■ Data for analysis ■
★ ★ ★ ★ ★
/-- The fixed function's value on FP32 operands that no special case takes (R99, R125; log 6): an infinity where the exact value is at or above
2^128; `free` is what the hardware chooses where the manual leaves a choice. -/
def fixedFun (f : FixFun) (free : W32 → W32) (x : FV) : FV :=
  let b := (free (BitVec.ofNat 32 (fp32.narrow false none x))).toNat
  let r := x.rat
  let c := fixCode f r
  if c == 0x7F7FFFFF && cmpFix f r (2 ^ 128) != .gt then .inf (f.neg r)
  else fp32.decode ((if c < 0x800000 then subnormalCode f r c b else normalCode f r c b) + bitAt (f.neg r) 31)

def fvOne : FV := .fin false 1 0

def fvExp (x : FV) : FV :=
  match x with
  | .nan => .nan
  | .inf s => if s then .fin false 0 0 else .inf false
  | .fin _ m _ => if m = 0 then fvOne else fixedFun .exp Config.expBits x

def fvLog (x : FV) : FV :=
  match x with
  | .nan => .nan
  | .inf s => if s then .nan else .inf false
  | .fin s m _ => if m = 0 then .inf true else if s then .nan else if x.same fvOne then .fin false 0 0 else fixedFun .log Config.logBits x

def fvRcp (x : FV) : FV :=
  match x with
  | .nan => .nan
  | .inf s => .fin s 0 0
  | .fin s m _ => if m = 0 then .inf s else fixedFun .rcp Config.rcpBits x

def fvRsqrt (x : FV) : FV :=
  match x with
  | .nan => .nan
  | .inf s => if s then .nan else .fin false 0 0
  | .fin s m _ => if m = 0 then .inf s else if s then .nan else fixedFun .rsqrt Config.rsqrtBits x

/-! ### Conversion to an MX block (R119) -/

/-- emax of the element formats. -/
def emaxOf (c : Nat) : Int :=
  match c with
  | 6 => 15
  | 7 => 8
  | 8 => 4
  | _ => 2

/-- floor(log2 |x|) of a finite nonzero value. -/
def floorLog2 (m : Nat) (e : Int) : Int := (Nat.log2 m : Int) + e

/-- Largest magnitude among finite values, infinities counting as the FP32 largest under SATURATE. -/
def amaxOf (sat : Bool) (xs : List FV) : FV :=
  xs.foldl (fun acc x =>
    match x with
    | .nan => acc
    | .inf _ => if sat then FV.max acc (.fin false fp32.top.1 fp32.top.2) else acc
    | y => FV.max acc y.abs) (.fin false 0 0)

/-- A block of 32 FP32 values as an MX block: its scale and its element codes; `w` gives each element's random word. -/
def toMx (c : Nat) (sat : Bool) (w : Nat → Option Nat) (xs : List FV) : Nat × List Nat :=
  let f := (fmtOf c).getD e2m1
  if xs.any FV.isNan || (!sat && xs.any FV.isInf) then (0xFF, xs.map fun _ => 0)
  else
    match amaxOf sat xs with
    | .fin _ m e =>
      if m = 0 then (0, xs.map fun _ => 0)
      else
        let se := max (-127) (min 127 (floorLog2 m e - emaxOf c))
        ((se + 127).toNat, xs.zipIdx.map fun (x, j) =>
          f.narrow sat (w j) (match x with | .fin s m e => .fin s m (e - se) | v => v))
    | _ => (0xFF, xs.map fun _ => 0)

end Sys2Proof.Machine
end

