/-- A flow is spread over a set of lanes: the counts begin anew when the set has changed, so that a lane which returns takes its share and
no more (R297; log 64). -/
def spreadOver (src dst : Nat) (ws : List Nat) (s : State) : State :=
  let flow := 8192 * src + dst
  if s.fab.spread.get [] flow = ws then s
  else
    s.modFab fun f =>
      { f with spread := f.spread.set [] flow ws, share := ws.foldl (fun t w => t.set 0 (shareKey src dst w) 0) f.share }

/-- Send a COL packet by an entry's lanes, or onto the escape ring with PLAN_MISS (R297, R299). -/
def sendCol (entry : Option (List Nat)) (c : Carried) (s : State) : State :=
  let p := c.pkt
  let ws := (entry.getD []).filter (colLane s c.region)
  let s := spreadOver p.src p.dst ws s
  match leastServed s p.src p.dst ws with
  | none => escapeRing c (fabCount 1 s)
  | some w =>
    enqueue (linkKey s (bits w 3 0) (bits w 9 4)) c
      (s.modFab fun f => { f with share := f.share.mod 0 (shareKey p.src p.dst w) (· + p.payload.length) })

/-- Relay a COL packet (R299); one of another epoch goes onto the escape ring (R305). -/
def relayCol (c : Carried) (s : State) : State :=
  if c.pkt.epoch ≠ s.fab.epoch then escapeRing c (fabCount 3 s)
  else sendCol (((plansInOrder s).filterMap fun pl => (relayEntry pl c.pkt.src c.pkt.dst).map (planLanes pl)).head?) c s

/-! ### The reply output (R310) -/

/-- A reply of this device that has not left it. -/
def isOwnReply (s : State) (c : Carried) : Bool := isReply c.pkt.type && c.units == 0 && s.fab.number == some c.pkt.src

def repliesWaiting (s : State) : Nat :=
  (s.fab.link.map fun (_, l) => (l.queue.filter (isOwnReply s)).length).sum + (s.fab.escWait.filter fun (c, _) => isOwnReply s c).length
    + (s.fab.cross.filter fun x => isOwnReply s x.held).length

/-- The reply output holds a free slot. -/
def replySlotFree (s : State) : Bool := decide (repliesWaiting s < Config.replyRoom + 1)

/-! ### Originating packets (R301, R475, R490) -/

/-- Packets that the device may not originate now: in FENCED, and as a shadow. -/
def mayOriginate (s : State) (p : Packet) : Bool :=
  if s.dev == .fenced || s.mem.shadow.isSome then p.type == 1 && p.dst == fmDevice s else true

/-- Originate a packet in region `r`: it carries the device's number, the epoch in force and the job tag given. -/
def originate (r : Nat) (p : Packet) (s : State) : State :=
  let p := { p with src := s.fab.number.getD 0, epoch := s.fab.epoch, hops := 0, esc := false }
  if mayOriginate s p then
    if p.type = 0x40 && s.fab.number ≠ some p.dst then
      sendCol ((currentPlan s).bind fun pl => (flowEntry pl p.dst).map (planLanes pl)) { pkt := p, region := r } s
    else routePacket false { pkt := p, region := r } s
  else s
where
  currentPlan (s : State) : Option (List Byte) := (plansInOrder s).head?

/-- An MGT payload (R284). -/
def mgtPayload (code : Nat) (fm : Bool) (body : List Byte) : List Byte := leBytes 2 code ++ leBytes 1 (bitAt fm 0) ++ zeros 5 ++ body

def mgtPacket (code dst : Nat) (fm : Bool) (body : List Byte) (s : State) : Packet :=
  { type := 1, dst := dst, jobTag := s.job.tag, payload := mgtPayload code fm body }

/-- Send a routed MGT message to a device. It leaves the management core on the management link (R17). -/
def sendMgt (code dst : Nat) (body : List Byte) (s : State) : State := originate alwaysOn (mgtPacket code dst false body s) s

/-- FM_DEVICE has a usable route, or is this device (R304). -/
def fmReachable (s : State) : Bool :=
  match s.fab.number with
  | none => false
  | some n => n == fmDevice s || !(routeLanes s { type := 1, dst := fmDevice s } alwaysOn).isEmpty

/-- Send a message to the fabric manager: by FM_DEVICE, or by this device's own host (R304). -/
def sendFm (code : Nat) (body : List Byte) (s : State) : State :=
  if fmReachable s then originate alwaysOn (mgtPacket code (fmDevice s) true body s) s
  else fmMessage (mgtPayload code true body) (deviceField s) s

/-- Send a link-local message on a transmit link (R285), where the line is named on the lane of that line (R288). -/
def sendLocal (key code : Nat) (body : List Byte) (s : State) (lane : Option Nat := none) : State :=
  enqueue key { pkt := { mgtPacket code 0 false body s with src := s.fab.number.getD 0, epoch := s.fab.epoch }, region := key / 136, lane := lane } s

/-- ACKs of collective landings leave as slots of the reply output are free (R374). Fuel bounds their number. -/
def sendAcks : Nat → State → State
  | 0, s => s
  | k + 1, s =>
    match s.fab.ackWait with
    | [] => s
    | (r, p) :: rest => if replySlotFree s then sendAcks k (originate r p (s.modFab fun f => { f with ackWait := rest })) else s

/-- An ACK waits for its turn in the reply output; one that finds a free slot goes at once. -/
def queueAck (r : Nat) (p : Packet) (s : State) : State :=
  sendAcks (s.fab.ackWait.length + 1) (s.modFab fun f => { f with ackWait := f.ackWait ++ [(r, p)] })

/-! ### HEALTH (R480) -/

/-- DEVICE_STATE.STATE codes (R5). -/
def Dev.code : Dev → Nat
  | .off => 0
  | .boot => 1
  | .ready => 2
  | .run => 3
  | .backsight => 4
  | .bivouac => 5
  | .fenced => 6
  | .fault => 7

/-- Send HEALTH to the fabric manager. -/
def sendHealth (reason detail : Nat) (s : State) : State :=
  sendFm 0x34 (leBytes 1 reason ++ leBytes 1 s.dev.code ++ leBytes 6 s.job.last ++ leBytes 4 s.job.tag ++ leBytes 4 detail) s

/-- A fatal record, and its report to the fabric manager (R480). -/
def recordFatal (r : Record) (s : State) : State := sendHealth 3 s.flt.seq (record r s)

/-! ### Flits (R278 to R280, R292, R293) -/

/-- The 256 bytes of a flit. -/
def flitBytes (seq ack ctrl buf units : Nat) (data : List Byte) : List Byte :=
  let b := leBytes 2 seq ++ leBytes 2 ack ++ leBytes 1 ctrl ++ leBytes 1 buf ++ leBytes 2 units ++ padTo 244 data
  b ++ leBytes 4 (crc32 b)

def crcGood (b : List Byte) : Bool := crc32 (slice b 0 252) == field b 252 4

/-- A leg is under way (R316). -/
def inLeg (s : State) : Bool :=
  (s.dev == .run || s.dev == .backsight) && (match s.job.run with | some r => r.phase == .leg | none => false)

/-- The line that carries a link's next flit: in BONDED mode the ACTIVE lanes of the port in ascending line order (R278). -/
def flitLine (s : State) (key : Nat) : Nat :=
  if portMode s (key / 34) = 1 then
    let lines := sendingLines s (key / 34)
    (lines.find? fun l => decide ((fabLink s key).lastLine < l)).getD (lines.headD 0)
  else key % 34

/-- Append one flit to a link's replay store, as sent. -/
def pushFlit (idle : Bool) (data : List Byte) (key : Nat) (s : State) : State :=
  let rx := fabLink s (forwardKey s key)
  let l := fabLink s key
  let (buf, units) := l.returns.headD (0, 0)
  let f := flitBytes l.next ((rx.rxNext + 65535) % 65536) (bitAt rx.nakOwed 0 + bitAt idle 1) buf units data
  let line := flitLine s key
  let pos := match activePos s (key / 34) 0 line with | some k => k % 34 | none => line
  let s := s.modLink (forwardKey s key) fun l => { l with nakOwed := false }
  let s := if inLeg s then s.modFab fun b => { b with flits := b.flits.mod 0 (34 * (key / 34) + pos) fun n => min (2 ^ 32 - 1) (n + 1) } else s
  s.modLink key fun l =>
    { l with next := (l.next + 1) % 65536, store := l.store ++ [f], sent := l.store.length + 1, returns := l.returns.tail, lastLine := line,
             ackAt := if l.store.isEmpty then s.aon else l.ackAt }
★ ★ ★ ★ ★
■ What is required ■
From the line containing "s.modLink key fun l =>" to the final line of the data, repeat each line exactly. Include both ends.

■ Result of this exercise ■
  s.modLink key fun l =>
    { l with next := (l.next + 1) % 65536, store := l.store ++ [f], sent := l.store.length + 1, returns := l.returns.tail, lastLine := line,
             ackAt := if l.store.isEmpty then s.aon else l.ackAt }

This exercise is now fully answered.